::: RECORD EXCERPTS
-- ==== Sys2Proof/Machine/State.lean ====
section
/-! DEFINITION. The state of the device, its reset, and the reasons a step can stop. -/

namespace Sys2Proof.Machine

open Sys2Proof

/-! ### Accepted images (01) -/

/-- A tile program text section (R11). -/
structure TextSec where
  words : List IWord
  entry : Nat
  doff : Nat
  data : List Byte
  deriving DecidableEq, Repr

/-- A port-map entry of a region (R16). -/
structure PortMap where
  rport : Nat
  /-- DIR: the region feeds the tile port. -/
  toTile : Bool
  tport : Nat
  tile : Nat
  deriving DecidableEq, Repr

/-- A logic-region section (R16). -/
structure RegionSec where
  corg : Nat
  cwidth : Nat
  cheight : Nat
  clock : Nat
  ports : List PortMap
  bits : List Byte
  deriving DecidableEq, Repr

/-- A route-element entry (R18). -/
structure RouteSec where
  tile : Nat
  slot : Nat
  kind : Nat
  /-- The entry as one 128-bit value: PARAM keeps its bit numbers. -/
  param : BitVec 128
  deriving DecidableEq, Repr

/-- The endpoint kinds (R19), in the order of their codes. -/
inductive EpKind where
  | memIn | memOut | hostIn | hostOut | hostToken | jetIn | jetOut | queue
  deriving DecidableEq, Repr

/-- An endpoint of the endpoint table (R19). -/
structure Endpoint where
  name : BitVec 128
  epid : BitVec 16
  kind : EpKind
  sink : Bool
  tile : Nat
  port : Nat
  burst : Nat
  fmt : Nat
  range : Nat
  jetIdx : Nat
  oc : BitVec 4
  deriving DecidableEq, Repr

/-- A range-entry template (R20). -/
structure Template where
  vbase : Nat
  vlimit : Nat
  canRead : Bool
  canWrite : Bool
  plain : Bool
  share : Nat
  posted : Bool
  peer : Bool
  deriving DecidableEq, Repr

/-- A subscription declaration (R22). -/
structure SubDecl where
  pub : Nat
  subTile : Nat
  poff : Nat
  soff : Nat
  lines : Nat
  spillK : Nat
  deriving DecidableEq, Repr

/-- What an accepted image says (R6-R23), with its measurement (R25). -/
structure Image where
  authKey : BitVec 256
  imageId : BitVec 64
  prot : Bool
  measurement : BitVec 256
  totLen : Nat
  width : Nat
  height : Nat
  /-- EDGES: bit 0 north, bit 1 east, bit 2 south, bit 3 west. -/
  edges : BitVec 4
  memPorts : Nat
  jetPorts : Nat
  hostEp : Bool
  texts : List TextSec
  /-- Text index of every tile in row-major order; 0xFFFF for a tile with no program (R14). -/
  tileMap : List Nat
  /-- Element-row configurations by relative tile: 160 bytes as one number (R15). -/
  rowCfgs : Table (BitVec 1280)
  regions : Table RegionSec
  routes : List RouteSec
  endpoints : List Endpoint
  templates : List Template
  subs : List SubDecl
  stageLists : List (List Nat)
  deriving DecidableEq, Repr

/-! ### Device memory behind the ports (11) -/

/-- A range entry as the memory-port tiles of its context hold it (R287). -/
structure RangeEntry where
  ctx : Nat
  gen : BitVec 16
  keyId : Nat
  plain : Bool
  share : Nat
  noAlloc : Bool
  posted : Bool
  peer : Bool
  paged : Bool
  canRead : Bool
  canWrite : Bool
  peerId : Nat
  pbase : Nat
  vlimit : Nat
  vbase : Nat
  deriving DecidableEq, Repr

/-- An entry of the backing table (R288). -/
structure Backing where
  peerId : Nat
  paged : Bool
  pbase : Nat
  deriving DecidableEq, Repr

/-- A translation that a memory-port tile caches (R290). -/
structure CachedXlat where
  ctx : Nat
  gen : BitVec 16
  page : Nat
  pa : Nat
  deriving DecidableEq, Repr

/-- A line that a cache slice holds, with a valid bit for each 64-byte half (R295). -/
structure CacheLine where
  line : Nat
  valid : BitVec 2
  dirty : Bool
  deriving DecidableEq, Repr
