/-- The die of a tile: 4 columns of dies by 2 rows, 16 × 16 tiles each (R1). -/
def dieOf (t : Nat) : Nat := rowOf t / 16 * 4 + colOf t / 16

/-- The tile at a row and column of a die (R65). -/
def tileAtDie (die r c : Nat) : Nat := (die / 4 * 16 + r) * 64 + (die % 4 * 16 + c)

/-- The context of a tile (R110). -/
def State.ctxOf (s : State) (t : Nat) : Option Context :=
  match (s.tile t).owner with
  | none => none
  | some c => tFind s.ctxs c

/-- A relative coordinate below the rectangle's height and width (R111). -/
def Context.holds (c : Context) (rel : Nat) : Bool := rel / 64 < c.height && rel % 64 < c.width

/-- The tile that a relative coordinate names, if the context of `t` has it (R111). A tile of no context names
only itself. -/
def State.tileOfRel (s : State) (t : Nat) (rel : Nat) : Option Nat :=
  match s.ctxOf t with
  | none => if rel = (s.tile t).tileId.toNat then some t else none
  | some c => if rel < 2048 && c.holds rel then some ((c.row + rel / 64) * 64 + (c.col + rel % 64)) else none

/-- The tile of one's own context at a die position of one's own die (R65). -/
def State.tileAtPos (s : State) (t : Nat) (r c : Nat) : Option Nat :=
  let u := tileAtDie (dieOf t) r c
  if u = t then some u
  else if (s.tile t).owner.isSome && (s.tile u).owner = (s.tile t).owner then some u else none

/-! ### Groups (R112) -/

/-- A group as a rectangle of relative coordinates. -/
structure Group where
  row : Nat
  col : Nat
  height : Nat
  width : Nat
  deriving DecidableEq, Repr

/-- A group selector that R112 reserves. -/
def gselReserved (g : BitVec 6) : Bool := 6 ≤ g.toNat / 8 || g.toNat % 8 = 7

/-- The group of a selector that contains a relative coordinate. -/
def groupOf (g : BitVec 6) (rel : Nat) : Group :=
  let h := 2 ^ (g.toNat / 8)
  let w := 2 ^ (g.toNat % 8)
  { row := rel / 64 / h * h, col := rel % 64 / w * w, height := h, width := w }

/-- The group lies wholly inside the rectangle of the tile's context. A tile of no context has itself alone. -/
def State.groupFits (s : State) (t : Nat) (g : BitVec 6) : Bool :=
  match s.ctxOf t with
  | none => g == 0
  | some c =>
    let gr := groupOf g (s.tile t).tileId.toNat
    gr.row + gr.height ≤ c.height && gr.col + gr.width ≤ c.width

/-- A relative coordinate in a group. -/
def Group.has (gr : Group) (rel : Nat) : Bool :=
  gr.row ≤ rel / 64 && rel / 64 < gr.row + gr.height && gr.col ≤ rel % 64 && rel % 64 < gr.col + gr.width

/-- A tile of the group that the selector names for `t`. -/
def State.inGroup (s : State) (t : Nat) (g : BitVec 6) (u : Nat) : Bool :=
  u = t || ((s.tile t).owner.isSome && (s.tile u).owner = (s.tile t).owner &&
    (groupOf g (s.tile t).tileId.toNat).has (s.tile u).tileId.toNat)

/-- The tiles of a group, by module coordinate. -/
def State.groupTiles (s : State) (t : Nat) (g : BitVec 6) : List Nat :=
  let gr := groupOf g (s.tile t).tileId.toNat
  (List.range (gr.height * gr.width)).filterMap fun i =>
    s.tileOfRel t ((gr.row + i / gr.width) * 64 + (gr.col + i % gr.width))

/-! ### Counters -/

/-- The counter of an engine (R128). -/
def Tile.counter (tl : Tile) : Engine → Counter
  | .C => tl.cntC
  | .L => tl.cntL
  | .X => tl.cntX
  | .S => tl.cntS

/-- Sets the counter of an engine. -/
def Tile.setCounter (tl : Tile) (e : Engine) (c : Counter) : Tile :=
  match e with
  | .C => { tl with cntC := c }
  | .L => { tl with cntL := c }
  | .X => { tl with cntX := c }
  | .S => { tl with cntS := c }

/-- All four counters are halted. -/
def Tile.allHalted (tl : Tile) : Bool :=
  tl.cntC.st == .halted && tl.cntL.st == .halted && tl.cntX.st == .halted && tl.cntS.st == .halted

/-- The queue of an engine (R138); C's window holds no entry that the model needs. -/
def Tile.queue (tl : Tile) : Engine → List QEntry
  | .C => []
  | .L => tl.qL
  | .X => tl.qX
  | .S => tl.qS

/-- Sets the queue of an engine. -/
def Tile.setQueue (tl : Tile) (e : Engine) (q : List QEntry) : Tile :=
  match e with
  | .C => tl
  | .L => { tl with qL := q }
  | .X => { tl with qX := q }
  | .S => { tl with qS := q }

/-- The outcomes that an engine's counter has consumed (R132). C is never behind. -/
def Tile.consumed (tl : Tile) : Engine → Nat
  | .C => tl.freed + tl.outcomes.length
  | .L => tl.consL
  | .X => tl.consX
  | .S => tl.consS

/-- The outcomes appended so far. -/
def Tile.appended (tl : Tile) : Nat := tl.freed + tl.outcomes.length

/-- OUTSTANDING of R133. -/
def Tile.outstanding (tl : Tile) : Nat := tl.appended - min tl.consL (min tl.consX tl.consS)

/-- Drops the outcomes that all three counters have consumed (R132). -/
def Tile.freeOutcomes (tl : Tile) : Tile :=
  let n := min tl.consL (min tl.consX tl.consS) - tl.freed
  { tl with freed := tl.freed + min n tl.outcomes.length, outcomes := tl.outcomes.drop n }

/-- C's place in the text: outcomes appended, and a word index. In a handler it is where C was interrupted. -/
def Tile.cPlace (tl : Tile) : Nat × Nat :=
  (tl.appended, if tl.inHandler then tl.resumePc else tl.cntC.pc)

/-- One place stands before another in the text as it is walked: fewer outcomes, or the same and a lower index. -/
def placeBefore (a b : Nat × Nat) : Bool := a.1 < b.1 || (a.1 = b.1 && a.2 < b.2)

/-- An engine's counter has reached C's place. -/
def Tile.reachedC (tl : Tile) (e : Engine) : Bool :=
  !placeBefore (tl.consumed e, (tl.counter e).pc) tl.cPlace

/-- No command that an engine issued before C's place is left in its queue. -/
def Tile.retiredToC (tl : Tile) (e : Engine) : Bool :=
  tl.reachedC e && (tl.queue e).all (fun q => q.pushed || !placeBefore (q.epoch, q.index) tl.cPlace)

/-- A command in flight: started and not completed (R138). -/
def QEntry.inFlight (e : QEntry) : Bool := e.phase == .running || e.phase == .performed

/-! ### Traps (15) -/

/-- The code of a cause (R365). -/
def Cause.code : Cause → Nat
  | .ILLOP => 0x01 | .RSVD => 0x02 | .ALIGN => 0x03 | .ASPACE => 0x04 | .SPOWN => 0x05 | .PERM => 0x06
  | .RANGE => 0x07 | .MEMERR => 0x08 | .NONINV => 0x09 | .PATLIM => 0x0A | .TOKERR => 0x0B | .LAPSED => 0x0C
  | .BRKPT => 0x0D | .WATCH => 0x0E | .STEP => 0x0F | .SYSCALL => 0x10 | .CFGERR => 0x11 | .PRIVSTK => 0x12
  | .LINKPH => 0x13

/-- The code of an engine (R152, R366). -/
def engCode : Engine → Nat
  | .C => 0
  | .L => 1
  | .X => 2
  | .S => 3

/-- The debug causes, which EXT sends to the policy core (R368). -/
def Cause.isDebug : Cause → Bool
  | .BRKPT | .WATCH | .STEP => true
  | _ => false

/-- Halts a counter where it stands. -/
def Counter.halt (c : Counter) : Counter := { c with st := .halted }

/-! ### Update batches (R357) -/

/-- The entry of an empty place in the publisher table. -/
def PubEntry.zero : PubEntry := { valid := false, subTile := 0, subIdx := 0, lines := 0, poff := 0 }

/-- The entry of an empty place in the subscriber table. -/
def SubEntry.zero : SubEntry :=
  { state := 0, pub := 0, pubIdx := 0, lines := 0, soff := 0, poff := 0, spillK := 0, spillBase := 0, spillCnt := 0 }

/-- A publisher entry's open batch leaves as a whole (R357). -/
def closeBatch (s : State) (u k : Nat) : State :=
  let tl := s.tile u
  let p := tGet .zero tl.pubs k
  match s.tileOfRel u p.subTile.toNat with
  | none => s.onTile u fun tl => { tl with batches := tErase tl.batches k }
  | some v =>
    let fs := (tGet [] tl.batches k).map fun f =>
      { pubTile := u, pubIdx := k, subTile := v, subIdx := p.subIdx.toNat, flit := f : FlitInFlight }
    let s1 := s.onTile u fun tl => { tl with batches := tErase tl.batches k }
    { s1 with flits := s1.flits ++ fs }

/-- Every open batch of a tile leaves (R357). -/
def closeBatches (s : State) (u : Nat) : State :=
  ((s.tile u).batches.map (·.1)).foldl (fun s k => closeBatch s u k) s

/-! ### Words with an uncorrectable error (R380) -/

/-- A run of an OPM window holds a word with an uncorrectable error; words are of 8 bytes (R380). -/
def Tile.badAt (tl : Tile) (off n : Nat) : Bool :=
  !tl.badRegs.isEmpty && tl.badRegs.any fun (k, b) => b && off < 8 * k + 8 && 8 * k < off + n

/-- The OPM offsets of the entries of the monitor, publisher and subscriber tables and of the stage ring, and the bytes of
each (R69). -/
def opmMon (k : Nat) : Nat := 0x220200 + 32 * k
def monBytes : Nat := 32
def opmPub (k : Nat) : Nat := 0x220800 + 64 * k
def pubBytes : Nat := 64
def opmSub (k : Nat) : Nat := 0x221000 + 64 * k
def subBytes : Nat := 64
def opmSlot (k : Nat) : Nat := 0x221800 + 32 * k
def slotBytes : Nat := 32

/-- The words that a write covers whole hold no error any more (R380). -/
def Tile.clearBad (tl : Tile) (off n : Nat) : Tile :=
  if tl.badRegs.isEmpty then tl
  else { tl with badRegs := tl.badRegs.filter fun (k, _) => !(off ≤ 8 * k && 8 * k + 8 ≤ off + n) }

/-- The OPM offset of the C registers (R69). -/
def opmX (r : Nat) : Nat := 0x21C000 + 8 * r

/-- The OPM offset of a CSR (R69). -/
def opmCsr (n : Nat) : Nat := 0x21E000 + 8 * n

/-- A word of the publisher table, or of the subscriber table, holds an uncorrectable error: a write of the scratchpad that is
compared with the one, or an access of the tile's own engine compared with the other, reads every entry (R354, R363, R380). -/
def Tile.pubsBad (tl : Tile) : Bool := tl.badAt (opmPub 0) (32 * pubBytes)
def Tile.subsBad (tl : Tile) : Bool := tl.badAt (opmSub 0) (32 * subBytes)
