/-- The header and the directory of an image. -/
def readImage (b : List Byte) : RawImage :=
  let h := leAt b 0 64
  let n := bitsOf h 80 16
  { all := b, head := h, nsect := n, sigOff := bitsOf h 128 32
    sects := (List.range (min n 4200)).map fun i =>
      let d := leAt b (64 + 16 * i) 16
      { kind := bitsOf d 0 8, inst := bitsOf d 16 16, off := bitsOf d 32 32, len := bitsOf d 64 32
        bytes := (b.drop (bitsOf d 32 32)).take (bitsOf d 64 32) } }

/-- The sections of a kind, in order. -/
def RawImage.ofKind (r : RawImage) (k : Nat) : List Sect := r.sects.filter fun s => s.kind = k

/-- The bytes of the section of a kind that may stand once. -/
def RawImage.one (r : RawImage) (k : Nat) : List Byte := ((r.ofKind k).head?.map (·.bytes)).getD []

/-- The rectangle request (R10). -/
def RawImage.rect (r : RawImage) : Nat := leAt (r.one 1) 0 8
def RawImage.width (r : RawImage) : Nat := bitsOf r.rect 0 7
def RawImage.height (r : RawImage) : Nat := bitsOf r.rect 8 6

/-- The preamble of a section of a text or a region. -/
def Sect.preamble (s : Sect) : Nat := leAt s.bytes 0 16

/-- Port-map entries of a region section. -/
def Sect.portWords (s : Sect) : List Nat :=
  (List.range (bitsOf s.preamble 48 8)).map fun i => leAt s.bytes (16 + 4 * i) 4

/-- The entries of the tables. -/
def RawImage.routeWords (r : RawImage) : List Nat := entriesOf (r.one 6) 16
def RawImage.endpointWords (r : RawImage) : List Nat := entriesOf (r.one 7) 32
def RawImage.templateWords (r : RawImage) : List Nat := entriesOf (r.one 8) 32
def RawImage.subWords (r : RawImage) : List Nat := entriesOf (r.one 9) 16
def RawImage.listWords (r : RawImage) : List Nat := entriesOf (r.one 10) 16

/-! ### Check 2: the container (R7-R9, R24) -/

/-- The counts of R9. -/
def countOk (r : RawImage) : Bool :=
  let c (k : Nat) : Nat := (r.ofKind k).length
  c 1 = 1 && 1 ≤ c 2 && c 2 ≤ 2048 && c 3 ≤ 1 && c 4 ≤ 2048 && c 5 ≤ 64 && c 6 ≤ 1 && c 7 = 1 && c 8 ≤ 1 && c 9 ≤ 1
    && c 10 ≤ 1 && (r.ofKind 2).map (·.inst) = List.range (c 2)

/-- The pairs (KIND, INST) rise (R7). -/
def rising : List Sect → Bool
  | a :: b :: rest => (a.kind < b.kind || (a.kind = b.kind && a.inst < b.inst)) && rising (b :: rest)
  | _ => true

/-- Two sections do not overlap (R8). -/
def apartSects (a b : Sect) : Bool := a.off + a.len ≤ b.off || b.off + b.len ≤ a.off

/-- Every two elements of a list are in a relation. -/
def pairwiseB {α : Type} (rel : α → α → Bool) : List α → Bool
  | [] => true
  | a :: rest => rest.all (rel a) && pairwiseB rel rest

/-- IMG_FORMAT is not due. -/
def formatOk (b : List Byte) (r : RawImage) : Bool :=
  64 ≤ b.length && bitsOf r.head 0 32 = 0x49475445 && bitsOf r.head 32 16 = 1 && bitsOf r.head 160 32 = b.length
    && 3 ≤ r.nsect && decide (r.nsect ≤ 4200) && decide (64 + 16 * r.nsect ≤ r.sigOff) && r.sigOff % 64 = 0
    && bitsOf r.head 160 32 = r.sigOff + sigBytes
    && (r.sects.all fun s => s.off % 64 = 0 && 64 + 16 * r.nsect ≤ s.off && 1 ≤ s.len && s.off + s.len ≤ r.sigOff)
    && rising r.sects && pairwiseB apartSects r.sects && countOk r

/-! ### Checks 4 and 5: author and signature (R24-R26, R30) -/

/-- The author's public key, the algorithm code and the signature. -/
def RawImage.publicKey (r : RawImage) : List Byte := (r.all.drop (r.sigOff + 8)).take 1312
def RawImage.signature (r : RawImage) : List Byte := (r.all.drop (r.sigOff + 1320)).take 2420
def RawImage.authKey (r : RawImage) : BitVec 256 := BitVec.ofNat 256 (bitsOf r.head 256 256)
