-- ==== Sys2Proof/Machine/LsEngine.lean ====
section
/-! DEFINITION. The commands of L and S: copies, host buffers, stream ports, routed gather and scatter, prefetch (11
R262-R281). -/

namespace Sys2Proof.Machine

open Sys2Proof

/-! ### Stops of a command that has begun (R268, R270) -/

/-- Why an element cannot be performed: a stop of memory at a generic address, or a host page. -/
inductive XStop where
  | mem (m : MStop) (addr : Word)
  | hostPage (space iova : Nat) (epid : BitVec 16)
  | hostLost (iova : Nat) (epid : BitVec 16)
  | hostBusy
  deriving DecidableEq, Repr

/-- Sets HFAIL of an engine's status register (R281). -/
def setHfail (s : State) (t : Nat) (e : Engine) : State :=
  s.onTile t fun tl => match e with
    | .S => { tl with sstat := { tl.sstat with hfail := true } }
    | _ => { tl with lstat := { tl.lstat with hfail := true } }

/-- A command on a host buffer is abandoned, and its run fails (R270). -/
def abandonHost (s : State) (t : Nat) (e : Engine) (entry : Nat) (status iova : Nat) (epid : BitVec 16) : State :=
  let s1 := setHfail (setFpage s t e iova) t e
  let s2 := s1.onTile t fun tl => tl.setQueue e ((tl.queue e).filter fun q => q.id ≠ entry)
  match (s.tile t).owner with
  | none => s2
  | some n => failRun s2 n { status := status, epid := epid, addr := BitVec.ofNat 64 iova, result := 0 }

/-- A command stops on a page of a host buffer while the host is asked for it (R270). -/
def hostStop (s : State) (t : Nat) (e : Engine) (space iova : Nat) (epid : BitVec 16) : State :=
  let s1 := setFpage (s.onProg t e fun p => { p with page := some (iova, none) }) t e iova
  askHost s1 ((s.tile t).owner.getD 0) (((s.ctxOf t).map (·.gen)).getD 0) space iova epid (.command t e s.focus.entry)

/-- How a command ends its step at an element that stopped; earlier elements stay performed (R268). -/
def stopCommand {α : Type} (s : State) (t : Nat) (e : Engine) (x : XStop) : Res α :=
  match x with
  | .mem (.refuse c) a =>
    .error (.trapIn (if c = .MEMERR then s else setFpage s t e a.toNat) c 0)
  | .mem (.page va) _ => .error (.wait (pageStop s t e va))
  | .mem .busy _ => .error (.wait s)
  | .hostPage sp io ep => .error (.wait (hostStop s t e sp io ep))
  | .hostLost io ep => .error (.wait (abandonHost s t e s.focus.entry 2 io ep))
  | .hostBusy => .error (.wait s)

/-- A command that has been stopped on a page goes on once it is serviced; no backing is a refusal with RANGE (R268,
R371). -/
def resumePage (s : State) (t : Nat) (e : Engine) : Res State :=
  match (s.progOf t e).page with
  | none => .ok s
  | some (_, none) => .error .stall
  | some (_, some true) => .ok (s.onProg t e fun p => { p with page := none })
  | some (va, some false) =>
    .error (.trapIn (setFpage (s.onProg t e fun p => { p with page := none }) t e va) .RANGE 0)

/-! ### Sides (R264, R270) -/

/-- A side of a command: a record, or a record that is a host handle for a bound buffer: its host space, the IOVA of its
byte 0, and its endpoint. -/
structure Side where
  r : Tlr
  host : Option (Nat × Nat × BitVec 16)
  deriving DecidableEq, Repr

/-- The endpoint index of a host handle (R270). -/
def handleIndex (r : Tlr) : Nat := (Tlr.base r).toNat / 2 ^ 54 % 64

/-- Order 5 of R77 as R270 replaces it: the endpoint's kind, an active run, and the buffer's length. -/
def hostSide (s : State) (t : Nat) (r : Tlr) (kind : EpKind) (read : Bool) : Except Cause Side :=
  match s.ctxOf t with
  | none => .error .PERM
  | some c => match s.endpoint c (handleIndex r) with
    | none => .error .PERM
    | some ep =>
      if ep.kind ≠ kind then .error .PERM
      else match c.run with
        | none => .error .RANGE
        | some _ => match c.operand (handleIndex r) with
          | .host sp iova lines =>
            let ok := match Tlr.windowBox r read with
              | none => true
              | some b =>
                let (lo, hi) := Tlr.span r b
                let o : Int := (handleIndex r * 2 ^ 54 : Nat)
                o ≤ lo && hi - o < (64 * lines : Nat)
            if ok then .ok { r := r, host := some (sp, iova, ep.epid) } else .error .RANGE
          | _ => .error .RANGE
::::::
WORK INSTRUCTIONS —
Out of the data above, give again only the lines starting at the one holding "inductive EpKind where" and ending at the one holding "structure Image where", unchanged.

RESULT BELOW —
inductive EpKind where
  | memIn | memOut | hostIn | hostOut | hostToken | jetIn | jetOut | queue
  deriving DecidableEq, Repr

/-- An endpoint of the endpoint table (R19). -/
structure Endpoint where
  name : BitVec 128
  epid : BitVec 16
  kind : EpKind
  sink : Bool
  tile : Nat
  port : Nat
  burst : Nat
  fmt : Nat
  range : Nat
  jetIdx : Nat
  oc : BitVec 4
  deriving DecidableEq, Repr

/-- A range-entry template (R20). -/
structure Template where
  vbase : Nat
  vlimit : Nat
  canRead : Bool
  canWrite : Bool
  plain : Bool
  share : Nat
  posted : Bool
  peer : Bool
  deriving DecidableEq, Repr

/-- A subscription declaration (R22). -/
structure SubDecl where
  pub : Nat
  subTile : Nat
  poff : Nat
  soff : Nat
  lines : Nat
  spillK : Nat
  deriving DecidableEq, Repr

/-- What an accepted image says (R6-R23), with its measurement (R25). -/
structure Image where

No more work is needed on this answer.